Между тем, выбравшись на берег, он с грустью почувствовал, что очень устал. Растерев грудь руками и сбив с себя ледяную воду, он снял и выжал ветхие свои штаны и несколько раз сильно встряхнул их, перед тем как надеть. Он стоял большой, голый, и некого ему было стесняться. Разве что жена его находилась неподалеку, в майхане. Но и она, увидев своего старика раздетым, не стала бы над ним смеяться. Давно уже они со старухой стали как бы одним существом, давно понимают друг друга с полуслова, а то в без слов.

Затем он попрыгал немного, чтобы согреться («как старый козел», — с усмешкой подумал он), натянул влажные штаны, нагретую солнышком рубаху, обулся и присел на корточки, с удовольствием раскуривая трубку. «Хорошо!» — неожиданно подумал он. Вольная жизнь на природе — счастье мужчины. Солнце, которое сквозь рубаху припекло костлявую его спину, ветер, который трепал и сушил его волосы, — все доставляло ему наслаждение, он чувствовал, что не чужой всему этому: солнцу, ветру, реке.
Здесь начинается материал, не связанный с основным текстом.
/-- Settles O32: the checksum row by the byte's addition modulo 256, the start row by its update. -/
theorem sumAndStartRows : Obligations.SumAndStartRows := by
  intro s b
  refine ⟨fun hidx => ⟨sumRow_of_three_le hidx, ?_⟩,
    fun hidx => ⟨dispatchRow_startByte hidx, exec_decSof hidx⟩⟩
  rw [exec_decCsum hidx, add_bytes_eq_ofNat]
  rfl

end Sys2Proof.Machine

/-! O45 and O46, the encoder's START, put and length rows (R211 to R213).

For each row one rule: what it leaves where its condition holds, in the names of the model's updates.
The settling theorems turn the conditions and the length's bytes into those of the statements. -/

namespace Sys2Proof.Machine

section
variable {s : State} {t : EncTemps} {b e : Byte}

/-! ### Where byte-stuffing applies (R8, R212) -/

theorem isReserved_iff : isReserved b = true ↔ b = 0x7E ∨ b = 0x7D ∨ b = 0x11 ∨ b = 0x13 := by
  simp only [isReserved, startByte, escapeByte, xonByte, xoffByte, Bool.or_eq_true, beq_iff_eq,
    or_assoc]

theorem stuffs_iff :
    s.stuffs b = true ↔
      s.cfg.escapedMode = true ∧ (b = 0x7E ∨ b = 0x7D ∨ b = 0x11 ∨ b = 0x13) := by
  rw [State.stuffs, Bool.and_eq_true, isReserved_iff]

theorem stuffs_eq_false_iff :
    s.stuffs b = false ↔
      s.cfg.escapedMode = false ∨ (b ≠ 0x7E ∧ b ≠ 0x7D ∧ b ≠ 0x11 ∧ b ≠ 0x13) := by
  rw [← Bool.not_eq_true, stuffs_iff, not_and_or, Bool.not_eq_true]
  simp only [not_or]

/-- De-escaping undoes escaping (R105). -/
@[simp] theorem escapeXor_escapeXor (b : Byte) : escapeXor (escapeXor b) = b := by
  rw [escapeXor, escapeXor, BitVec.xor_assoc, BitVec.xor_self, BitVec.xor_zero]

/-! ### What each row leaves where its condition holds -/

theorem exec_encPutRaw (hraw : s.stuffs b = false) :
    exec (.encPutRaw b) s = .next (writeByte b s) :=
  congrArg Host.Outcome.next (if_neg (Bool.eq_false_iff.mp hraw))

theorem exec_encPutEsc (hesc : s.stuffs (escapeXor e) = true) :
    exec (.encPutEsc e) s = .next (writeByte e (writeByte escapeByte s)) :=
  congrArg Host.Outcome.next (if_pos hesc)

theorem exec_encStart (hcall : s.call = .serialize t) (hstage : t.stage = .start) :
    exec .encStart s = .next ((writeByte startByte s).setEnc { t with stage := .lenMsb }) := by
  have heff : encStart s = (writeByte startByte s).setEnc { t with stage := .lenMsb } := by
    simp only [encStart, hcall, hstage, if_true]
  exact congrArg Host.Outcome.next heff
Он курил и смотрел на разлив. Селенга, затопив островки, соединила все пять своих рукавов в один широчайший, бурный, рыжий от пены поток. Лишь верхушки деревьев торчали кое-где над водой и колыхались от ветра и течения, устроившего вокруг них круговерти. Но, сочувствуя реке, имеющей, по его понятиям, право проявлять свой нрав, он всей душой откликался и на жалобный призыв затопленных деревьев. Ему казалось, что он слышит их стоны: «Гибнем, спаси нас!»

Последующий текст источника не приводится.